Work instruction: Look through the data below and show every line that includes "ofNat".

Dataset content:
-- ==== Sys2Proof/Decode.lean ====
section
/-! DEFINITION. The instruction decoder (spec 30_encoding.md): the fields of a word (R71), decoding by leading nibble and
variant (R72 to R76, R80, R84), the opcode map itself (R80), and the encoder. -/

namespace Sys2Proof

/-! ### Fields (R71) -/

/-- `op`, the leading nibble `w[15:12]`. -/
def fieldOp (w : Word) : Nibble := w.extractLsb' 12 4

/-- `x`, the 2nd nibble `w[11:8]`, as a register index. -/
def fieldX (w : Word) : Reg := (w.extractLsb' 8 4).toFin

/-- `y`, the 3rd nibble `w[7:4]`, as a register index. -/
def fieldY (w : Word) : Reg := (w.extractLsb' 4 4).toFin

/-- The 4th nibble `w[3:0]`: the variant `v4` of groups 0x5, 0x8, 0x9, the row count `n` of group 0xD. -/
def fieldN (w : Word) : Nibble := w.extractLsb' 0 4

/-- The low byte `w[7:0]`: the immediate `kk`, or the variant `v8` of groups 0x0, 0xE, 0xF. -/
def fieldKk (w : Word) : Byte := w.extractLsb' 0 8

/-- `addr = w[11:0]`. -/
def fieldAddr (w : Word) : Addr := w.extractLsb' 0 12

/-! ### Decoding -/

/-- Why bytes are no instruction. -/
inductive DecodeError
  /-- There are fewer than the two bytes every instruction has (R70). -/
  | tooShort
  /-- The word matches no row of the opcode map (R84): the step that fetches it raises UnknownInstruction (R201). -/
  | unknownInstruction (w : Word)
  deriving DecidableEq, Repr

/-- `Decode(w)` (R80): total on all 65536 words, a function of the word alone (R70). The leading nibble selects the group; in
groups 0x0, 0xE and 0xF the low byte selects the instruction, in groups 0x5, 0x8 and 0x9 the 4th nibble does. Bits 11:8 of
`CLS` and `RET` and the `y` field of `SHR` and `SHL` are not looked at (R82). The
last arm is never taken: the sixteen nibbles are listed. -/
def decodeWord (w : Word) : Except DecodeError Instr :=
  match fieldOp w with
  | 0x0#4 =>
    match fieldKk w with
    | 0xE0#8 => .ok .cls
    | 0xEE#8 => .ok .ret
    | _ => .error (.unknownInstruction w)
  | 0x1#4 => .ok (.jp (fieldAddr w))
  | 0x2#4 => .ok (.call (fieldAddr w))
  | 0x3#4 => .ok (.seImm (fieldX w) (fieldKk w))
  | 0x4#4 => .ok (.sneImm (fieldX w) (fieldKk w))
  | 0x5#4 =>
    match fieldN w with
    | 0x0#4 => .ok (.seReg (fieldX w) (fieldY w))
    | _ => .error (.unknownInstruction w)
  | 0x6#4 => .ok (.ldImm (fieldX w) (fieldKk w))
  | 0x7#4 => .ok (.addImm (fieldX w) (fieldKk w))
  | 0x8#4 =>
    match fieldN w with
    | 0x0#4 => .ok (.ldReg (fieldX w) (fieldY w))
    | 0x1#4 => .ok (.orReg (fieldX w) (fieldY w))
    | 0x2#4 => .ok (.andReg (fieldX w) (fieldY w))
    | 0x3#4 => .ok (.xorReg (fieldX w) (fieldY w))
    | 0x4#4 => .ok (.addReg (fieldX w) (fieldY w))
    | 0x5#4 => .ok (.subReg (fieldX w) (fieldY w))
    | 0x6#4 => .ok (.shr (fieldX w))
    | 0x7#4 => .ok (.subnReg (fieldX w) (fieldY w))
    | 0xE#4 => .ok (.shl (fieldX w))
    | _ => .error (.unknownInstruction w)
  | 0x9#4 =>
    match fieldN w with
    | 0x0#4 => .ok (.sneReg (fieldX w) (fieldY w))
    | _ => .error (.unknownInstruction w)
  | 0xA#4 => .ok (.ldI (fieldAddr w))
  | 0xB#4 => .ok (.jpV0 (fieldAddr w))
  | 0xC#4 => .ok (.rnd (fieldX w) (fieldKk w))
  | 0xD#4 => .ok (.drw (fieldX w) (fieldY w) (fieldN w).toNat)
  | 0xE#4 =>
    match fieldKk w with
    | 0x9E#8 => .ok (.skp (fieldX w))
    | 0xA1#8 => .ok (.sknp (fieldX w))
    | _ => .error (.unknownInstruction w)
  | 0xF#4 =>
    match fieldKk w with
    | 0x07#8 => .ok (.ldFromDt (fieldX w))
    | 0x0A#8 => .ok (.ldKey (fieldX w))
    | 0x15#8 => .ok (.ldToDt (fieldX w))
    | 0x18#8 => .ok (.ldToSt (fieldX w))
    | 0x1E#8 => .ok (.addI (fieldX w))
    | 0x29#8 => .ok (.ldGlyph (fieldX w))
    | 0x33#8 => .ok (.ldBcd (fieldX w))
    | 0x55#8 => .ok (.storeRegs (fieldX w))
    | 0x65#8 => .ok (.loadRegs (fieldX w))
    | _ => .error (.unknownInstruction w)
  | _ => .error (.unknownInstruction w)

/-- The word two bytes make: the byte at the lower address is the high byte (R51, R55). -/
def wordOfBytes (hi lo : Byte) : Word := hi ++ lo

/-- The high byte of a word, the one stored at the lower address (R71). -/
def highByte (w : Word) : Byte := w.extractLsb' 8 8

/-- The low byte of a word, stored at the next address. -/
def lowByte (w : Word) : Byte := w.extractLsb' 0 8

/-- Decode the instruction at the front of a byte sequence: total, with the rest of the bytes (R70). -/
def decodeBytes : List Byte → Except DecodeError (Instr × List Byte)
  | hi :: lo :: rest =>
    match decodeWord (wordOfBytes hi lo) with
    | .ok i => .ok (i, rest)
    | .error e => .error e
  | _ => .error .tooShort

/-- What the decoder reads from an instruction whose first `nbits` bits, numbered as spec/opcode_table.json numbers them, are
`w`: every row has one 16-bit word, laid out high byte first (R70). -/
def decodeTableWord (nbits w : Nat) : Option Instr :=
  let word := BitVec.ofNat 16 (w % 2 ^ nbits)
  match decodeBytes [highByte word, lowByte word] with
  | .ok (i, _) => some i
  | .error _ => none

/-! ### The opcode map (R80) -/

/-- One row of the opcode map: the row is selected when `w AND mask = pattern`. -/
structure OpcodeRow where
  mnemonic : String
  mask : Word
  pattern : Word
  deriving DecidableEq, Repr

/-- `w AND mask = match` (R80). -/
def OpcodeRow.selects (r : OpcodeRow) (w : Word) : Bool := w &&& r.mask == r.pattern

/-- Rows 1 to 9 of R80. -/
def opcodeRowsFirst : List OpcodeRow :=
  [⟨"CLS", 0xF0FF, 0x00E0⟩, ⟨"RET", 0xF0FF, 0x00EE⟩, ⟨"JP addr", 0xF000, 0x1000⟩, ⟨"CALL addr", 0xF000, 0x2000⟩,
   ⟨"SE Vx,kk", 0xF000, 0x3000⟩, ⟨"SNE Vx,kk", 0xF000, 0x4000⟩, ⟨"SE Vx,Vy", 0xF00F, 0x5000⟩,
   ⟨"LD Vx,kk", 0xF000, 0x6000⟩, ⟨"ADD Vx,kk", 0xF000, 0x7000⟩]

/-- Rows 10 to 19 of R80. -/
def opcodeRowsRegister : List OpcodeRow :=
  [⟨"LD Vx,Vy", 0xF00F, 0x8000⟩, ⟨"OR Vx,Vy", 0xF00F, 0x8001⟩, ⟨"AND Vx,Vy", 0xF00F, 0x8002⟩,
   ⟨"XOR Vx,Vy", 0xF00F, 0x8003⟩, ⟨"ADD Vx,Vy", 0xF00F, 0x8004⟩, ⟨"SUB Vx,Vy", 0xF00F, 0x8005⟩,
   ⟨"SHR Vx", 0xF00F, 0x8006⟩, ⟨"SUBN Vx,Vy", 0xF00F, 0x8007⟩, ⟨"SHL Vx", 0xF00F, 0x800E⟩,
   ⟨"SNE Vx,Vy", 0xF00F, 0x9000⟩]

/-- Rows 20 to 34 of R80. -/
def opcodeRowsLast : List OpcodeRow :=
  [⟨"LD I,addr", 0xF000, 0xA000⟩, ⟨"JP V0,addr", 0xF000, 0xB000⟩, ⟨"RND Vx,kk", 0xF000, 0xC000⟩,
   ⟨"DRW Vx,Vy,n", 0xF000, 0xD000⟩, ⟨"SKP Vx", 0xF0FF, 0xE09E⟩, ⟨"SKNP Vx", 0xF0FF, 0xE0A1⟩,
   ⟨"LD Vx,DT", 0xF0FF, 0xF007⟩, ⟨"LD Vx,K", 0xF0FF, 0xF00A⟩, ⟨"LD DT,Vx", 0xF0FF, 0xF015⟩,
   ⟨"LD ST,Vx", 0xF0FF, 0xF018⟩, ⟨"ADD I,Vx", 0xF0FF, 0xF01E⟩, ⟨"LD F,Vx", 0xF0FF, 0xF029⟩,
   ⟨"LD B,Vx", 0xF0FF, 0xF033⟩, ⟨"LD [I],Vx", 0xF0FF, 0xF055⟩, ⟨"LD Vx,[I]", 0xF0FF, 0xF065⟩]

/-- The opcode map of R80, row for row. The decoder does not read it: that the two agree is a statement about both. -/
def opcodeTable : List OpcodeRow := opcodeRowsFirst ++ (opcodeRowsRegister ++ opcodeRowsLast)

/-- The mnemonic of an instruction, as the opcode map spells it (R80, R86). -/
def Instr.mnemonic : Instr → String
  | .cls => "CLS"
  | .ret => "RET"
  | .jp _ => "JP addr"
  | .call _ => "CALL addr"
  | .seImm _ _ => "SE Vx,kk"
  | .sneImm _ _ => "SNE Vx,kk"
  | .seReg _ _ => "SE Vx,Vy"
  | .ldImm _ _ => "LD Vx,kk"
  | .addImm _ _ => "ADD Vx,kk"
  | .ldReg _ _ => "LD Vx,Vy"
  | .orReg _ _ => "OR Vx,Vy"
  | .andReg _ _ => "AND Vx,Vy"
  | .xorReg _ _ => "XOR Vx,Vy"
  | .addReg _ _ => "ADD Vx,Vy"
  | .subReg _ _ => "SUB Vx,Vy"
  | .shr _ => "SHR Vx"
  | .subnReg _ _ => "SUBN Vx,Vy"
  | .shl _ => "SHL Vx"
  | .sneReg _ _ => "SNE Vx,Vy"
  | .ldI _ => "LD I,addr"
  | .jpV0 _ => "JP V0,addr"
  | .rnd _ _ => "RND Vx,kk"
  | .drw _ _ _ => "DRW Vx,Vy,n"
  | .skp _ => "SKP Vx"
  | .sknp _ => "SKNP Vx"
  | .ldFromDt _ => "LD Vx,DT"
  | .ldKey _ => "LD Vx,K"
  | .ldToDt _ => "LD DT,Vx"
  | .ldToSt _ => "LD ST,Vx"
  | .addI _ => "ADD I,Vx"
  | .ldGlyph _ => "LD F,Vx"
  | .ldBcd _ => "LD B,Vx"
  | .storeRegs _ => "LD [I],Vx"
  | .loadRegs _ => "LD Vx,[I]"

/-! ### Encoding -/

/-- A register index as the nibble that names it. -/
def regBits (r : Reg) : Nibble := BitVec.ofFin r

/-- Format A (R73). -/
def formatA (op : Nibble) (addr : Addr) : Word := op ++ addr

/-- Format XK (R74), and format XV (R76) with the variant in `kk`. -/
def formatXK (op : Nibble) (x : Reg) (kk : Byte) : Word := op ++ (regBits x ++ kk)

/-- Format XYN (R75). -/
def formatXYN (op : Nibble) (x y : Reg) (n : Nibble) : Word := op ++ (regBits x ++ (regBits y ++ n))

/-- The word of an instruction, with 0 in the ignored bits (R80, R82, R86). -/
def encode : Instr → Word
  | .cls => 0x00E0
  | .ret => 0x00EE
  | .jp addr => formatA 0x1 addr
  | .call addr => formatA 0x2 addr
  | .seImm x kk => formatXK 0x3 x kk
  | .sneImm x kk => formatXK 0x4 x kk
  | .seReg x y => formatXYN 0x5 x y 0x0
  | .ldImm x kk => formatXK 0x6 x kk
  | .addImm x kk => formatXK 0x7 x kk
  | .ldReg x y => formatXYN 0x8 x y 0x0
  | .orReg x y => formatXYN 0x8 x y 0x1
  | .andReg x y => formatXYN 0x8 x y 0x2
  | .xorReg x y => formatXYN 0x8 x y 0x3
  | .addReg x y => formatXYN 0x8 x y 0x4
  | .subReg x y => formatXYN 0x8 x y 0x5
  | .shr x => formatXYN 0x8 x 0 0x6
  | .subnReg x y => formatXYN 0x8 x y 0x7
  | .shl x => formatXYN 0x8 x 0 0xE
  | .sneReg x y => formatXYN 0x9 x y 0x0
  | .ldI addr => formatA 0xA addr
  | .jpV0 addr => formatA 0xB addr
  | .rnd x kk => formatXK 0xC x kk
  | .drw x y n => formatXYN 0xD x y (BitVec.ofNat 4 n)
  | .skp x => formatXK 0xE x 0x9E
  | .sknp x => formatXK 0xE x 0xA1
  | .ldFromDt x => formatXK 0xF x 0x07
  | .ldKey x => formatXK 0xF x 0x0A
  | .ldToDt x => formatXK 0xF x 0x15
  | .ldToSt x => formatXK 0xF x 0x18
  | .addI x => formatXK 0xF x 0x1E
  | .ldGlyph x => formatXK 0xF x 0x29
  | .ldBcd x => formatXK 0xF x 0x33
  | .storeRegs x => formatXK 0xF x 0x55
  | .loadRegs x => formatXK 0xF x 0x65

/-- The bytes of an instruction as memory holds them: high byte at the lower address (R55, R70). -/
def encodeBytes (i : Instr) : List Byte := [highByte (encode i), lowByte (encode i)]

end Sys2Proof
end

==

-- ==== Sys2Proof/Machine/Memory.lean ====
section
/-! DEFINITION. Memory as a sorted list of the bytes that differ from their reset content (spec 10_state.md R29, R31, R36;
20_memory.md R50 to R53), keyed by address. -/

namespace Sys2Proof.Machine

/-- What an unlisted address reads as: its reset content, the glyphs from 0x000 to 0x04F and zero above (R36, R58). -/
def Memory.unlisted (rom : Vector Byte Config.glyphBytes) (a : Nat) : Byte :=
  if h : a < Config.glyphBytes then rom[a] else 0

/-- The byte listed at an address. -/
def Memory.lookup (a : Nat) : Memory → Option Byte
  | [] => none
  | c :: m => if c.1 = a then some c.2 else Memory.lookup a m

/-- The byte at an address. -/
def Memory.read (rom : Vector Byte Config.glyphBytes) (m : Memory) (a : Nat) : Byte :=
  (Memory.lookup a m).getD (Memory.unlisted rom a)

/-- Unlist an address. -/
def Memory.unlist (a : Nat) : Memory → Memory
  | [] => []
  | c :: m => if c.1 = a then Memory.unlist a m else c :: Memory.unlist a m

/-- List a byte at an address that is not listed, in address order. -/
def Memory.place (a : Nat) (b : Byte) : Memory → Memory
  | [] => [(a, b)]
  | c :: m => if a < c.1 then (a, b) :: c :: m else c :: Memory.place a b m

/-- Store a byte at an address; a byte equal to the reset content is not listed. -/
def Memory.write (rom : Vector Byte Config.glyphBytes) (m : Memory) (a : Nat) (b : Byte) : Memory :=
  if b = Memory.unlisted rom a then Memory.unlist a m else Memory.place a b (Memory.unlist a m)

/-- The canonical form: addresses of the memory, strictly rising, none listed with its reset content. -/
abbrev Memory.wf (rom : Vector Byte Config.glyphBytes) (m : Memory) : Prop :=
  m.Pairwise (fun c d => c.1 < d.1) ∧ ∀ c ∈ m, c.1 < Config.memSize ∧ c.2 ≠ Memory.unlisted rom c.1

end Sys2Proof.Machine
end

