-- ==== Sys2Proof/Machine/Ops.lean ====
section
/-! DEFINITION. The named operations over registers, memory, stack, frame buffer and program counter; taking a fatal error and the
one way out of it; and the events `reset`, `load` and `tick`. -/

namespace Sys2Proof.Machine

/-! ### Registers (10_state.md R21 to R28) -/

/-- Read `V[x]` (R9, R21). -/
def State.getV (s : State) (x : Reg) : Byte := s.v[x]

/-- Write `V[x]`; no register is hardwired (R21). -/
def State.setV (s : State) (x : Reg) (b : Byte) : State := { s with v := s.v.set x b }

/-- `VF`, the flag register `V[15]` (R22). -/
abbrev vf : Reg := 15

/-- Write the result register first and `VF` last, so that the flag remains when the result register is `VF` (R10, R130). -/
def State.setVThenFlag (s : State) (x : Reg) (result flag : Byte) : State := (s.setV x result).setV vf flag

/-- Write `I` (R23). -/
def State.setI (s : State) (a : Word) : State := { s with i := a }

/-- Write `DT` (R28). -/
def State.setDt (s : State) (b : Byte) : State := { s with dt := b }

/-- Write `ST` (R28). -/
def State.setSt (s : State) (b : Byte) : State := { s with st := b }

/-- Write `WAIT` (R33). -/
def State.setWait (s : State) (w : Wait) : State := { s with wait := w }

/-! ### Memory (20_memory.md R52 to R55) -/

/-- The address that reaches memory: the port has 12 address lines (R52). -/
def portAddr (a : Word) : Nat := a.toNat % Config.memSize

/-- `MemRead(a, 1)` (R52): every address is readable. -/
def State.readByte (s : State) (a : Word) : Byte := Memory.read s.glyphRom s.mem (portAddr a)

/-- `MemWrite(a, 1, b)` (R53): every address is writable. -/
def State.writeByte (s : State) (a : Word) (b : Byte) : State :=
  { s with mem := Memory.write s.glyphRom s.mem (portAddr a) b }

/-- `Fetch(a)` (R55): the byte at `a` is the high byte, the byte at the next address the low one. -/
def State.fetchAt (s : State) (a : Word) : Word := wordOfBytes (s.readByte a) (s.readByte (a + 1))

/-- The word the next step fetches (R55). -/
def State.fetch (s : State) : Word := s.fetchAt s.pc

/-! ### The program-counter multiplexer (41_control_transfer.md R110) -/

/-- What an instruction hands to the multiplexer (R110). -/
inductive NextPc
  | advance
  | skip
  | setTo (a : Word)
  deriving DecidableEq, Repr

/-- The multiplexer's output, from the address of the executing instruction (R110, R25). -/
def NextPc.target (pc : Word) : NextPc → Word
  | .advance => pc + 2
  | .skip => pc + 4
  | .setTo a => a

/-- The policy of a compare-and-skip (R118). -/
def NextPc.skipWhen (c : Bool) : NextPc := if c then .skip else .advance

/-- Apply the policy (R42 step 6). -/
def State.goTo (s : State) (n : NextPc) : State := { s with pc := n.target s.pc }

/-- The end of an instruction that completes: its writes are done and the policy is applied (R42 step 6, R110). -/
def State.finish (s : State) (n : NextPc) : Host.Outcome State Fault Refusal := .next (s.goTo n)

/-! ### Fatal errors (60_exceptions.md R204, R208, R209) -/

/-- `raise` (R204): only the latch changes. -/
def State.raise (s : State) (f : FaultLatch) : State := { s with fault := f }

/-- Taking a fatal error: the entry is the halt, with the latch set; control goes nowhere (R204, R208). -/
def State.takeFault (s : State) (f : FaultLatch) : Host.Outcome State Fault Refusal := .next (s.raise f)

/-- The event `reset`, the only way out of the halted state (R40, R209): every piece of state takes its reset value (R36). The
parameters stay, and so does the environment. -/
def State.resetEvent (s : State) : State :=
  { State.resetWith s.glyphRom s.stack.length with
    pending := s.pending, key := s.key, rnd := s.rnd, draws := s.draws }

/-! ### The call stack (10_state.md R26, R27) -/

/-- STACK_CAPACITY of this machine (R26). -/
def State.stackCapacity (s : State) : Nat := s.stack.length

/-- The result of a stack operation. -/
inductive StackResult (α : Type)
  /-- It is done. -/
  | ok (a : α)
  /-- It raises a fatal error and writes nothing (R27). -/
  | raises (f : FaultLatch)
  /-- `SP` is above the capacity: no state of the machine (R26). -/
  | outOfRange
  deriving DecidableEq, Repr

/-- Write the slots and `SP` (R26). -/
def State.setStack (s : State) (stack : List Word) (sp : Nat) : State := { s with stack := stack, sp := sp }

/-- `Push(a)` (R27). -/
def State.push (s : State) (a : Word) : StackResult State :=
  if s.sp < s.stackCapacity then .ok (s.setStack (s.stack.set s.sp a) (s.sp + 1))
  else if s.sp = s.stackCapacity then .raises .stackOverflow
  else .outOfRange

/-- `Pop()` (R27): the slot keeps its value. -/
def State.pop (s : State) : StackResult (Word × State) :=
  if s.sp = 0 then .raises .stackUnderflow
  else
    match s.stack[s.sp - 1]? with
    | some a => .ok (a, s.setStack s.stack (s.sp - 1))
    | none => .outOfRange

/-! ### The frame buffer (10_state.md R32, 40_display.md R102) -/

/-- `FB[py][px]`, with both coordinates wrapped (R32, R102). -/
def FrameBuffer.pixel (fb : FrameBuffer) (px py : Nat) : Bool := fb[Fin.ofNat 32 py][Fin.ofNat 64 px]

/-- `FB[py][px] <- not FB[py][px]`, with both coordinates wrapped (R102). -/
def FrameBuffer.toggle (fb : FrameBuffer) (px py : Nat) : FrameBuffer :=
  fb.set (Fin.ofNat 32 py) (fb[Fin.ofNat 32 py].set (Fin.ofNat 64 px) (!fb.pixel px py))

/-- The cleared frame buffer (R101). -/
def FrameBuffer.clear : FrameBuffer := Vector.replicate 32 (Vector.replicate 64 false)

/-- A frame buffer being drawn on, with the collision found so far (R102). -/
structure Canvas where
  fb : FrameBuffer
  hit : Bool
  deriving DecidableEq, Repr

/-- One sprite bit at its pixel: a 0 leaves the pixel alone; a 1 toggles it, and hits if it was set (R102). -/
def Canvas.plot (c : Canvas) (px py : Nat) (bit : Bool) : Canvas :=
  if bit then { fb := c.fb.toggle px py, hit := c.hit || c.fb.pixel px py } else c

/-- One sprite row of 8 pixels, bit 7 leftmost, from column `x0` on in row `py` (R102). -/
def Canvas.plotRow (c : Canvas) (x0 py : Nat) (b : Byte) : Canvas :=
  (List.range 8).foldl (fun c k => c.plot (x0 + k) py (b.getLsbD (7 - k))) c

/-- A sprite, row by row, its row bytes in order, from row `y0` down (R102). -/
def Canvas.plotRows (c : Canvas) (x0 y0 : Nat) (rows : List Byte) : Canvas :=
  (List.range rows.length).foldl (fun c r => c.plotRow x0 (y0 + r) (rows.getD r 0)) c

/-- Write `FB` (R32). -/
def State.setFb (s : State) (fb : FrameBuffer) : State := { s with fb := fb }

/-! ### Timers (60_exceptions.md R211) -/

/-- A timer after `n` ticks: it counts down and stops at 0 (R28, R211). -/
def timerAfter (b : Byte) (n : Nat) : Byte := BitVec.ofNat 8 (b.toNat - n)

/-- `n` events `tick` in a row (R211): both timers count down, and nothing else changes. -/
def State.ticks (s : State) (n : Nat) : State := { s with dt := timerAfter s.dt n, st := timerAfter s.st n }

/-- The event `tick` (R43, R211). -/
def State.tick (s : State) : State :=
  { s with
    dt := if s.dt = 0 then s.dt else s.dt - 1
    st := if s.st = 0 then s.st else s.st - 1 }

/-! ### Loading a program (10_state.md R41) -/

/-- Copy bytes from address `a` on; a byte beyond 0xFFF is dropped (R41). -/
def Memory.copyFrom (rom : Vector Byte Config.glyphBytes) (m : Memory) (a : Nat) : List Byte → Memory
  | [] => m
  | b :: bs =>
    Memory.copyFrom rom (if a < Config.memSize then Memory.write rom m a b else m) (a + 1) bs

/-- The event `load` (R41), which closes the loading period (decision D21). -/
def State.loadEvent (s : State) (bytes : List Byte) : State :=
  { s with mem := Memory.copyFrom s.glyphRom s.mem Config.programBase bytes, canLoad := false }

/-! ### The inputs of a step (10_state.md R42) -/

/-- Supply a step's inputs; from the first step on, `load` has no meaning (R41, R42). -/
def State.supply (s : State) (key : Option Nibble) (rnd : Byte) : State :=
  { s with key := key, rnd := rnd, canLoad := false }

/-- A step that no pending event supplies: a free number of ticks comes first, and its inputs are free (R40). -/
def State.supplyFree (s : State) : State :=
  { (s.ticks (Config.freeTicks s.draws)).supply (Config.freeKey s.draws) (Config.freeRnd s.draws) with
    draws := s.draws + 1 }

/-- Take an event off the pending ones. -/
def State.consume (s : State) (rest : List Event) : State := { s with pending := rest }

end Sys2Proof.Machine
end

Expected output:
  let word := BitVec.ofNat 16 (w % 2 ^ nbits)
  | .drw x y n => formatXYN 0xD x y (BitVec.ofNat 4 n)
def FrameBuffer.pixel (fb : FrameBuffer) (px py : Nat) : Bool := fb[Fin.ofNat 32 py][Fin.ofNat 64 px]
  fb.set (Fin.ofNat 32 py) (fb[Fin.ofNat 32 py].set (Fin.ofNat 64 px) (!fb.pixel px py))
def timerAfter (b : Byte) (n : Nat) : Byte := BitVec.ofNat 8 (b.toNat - n)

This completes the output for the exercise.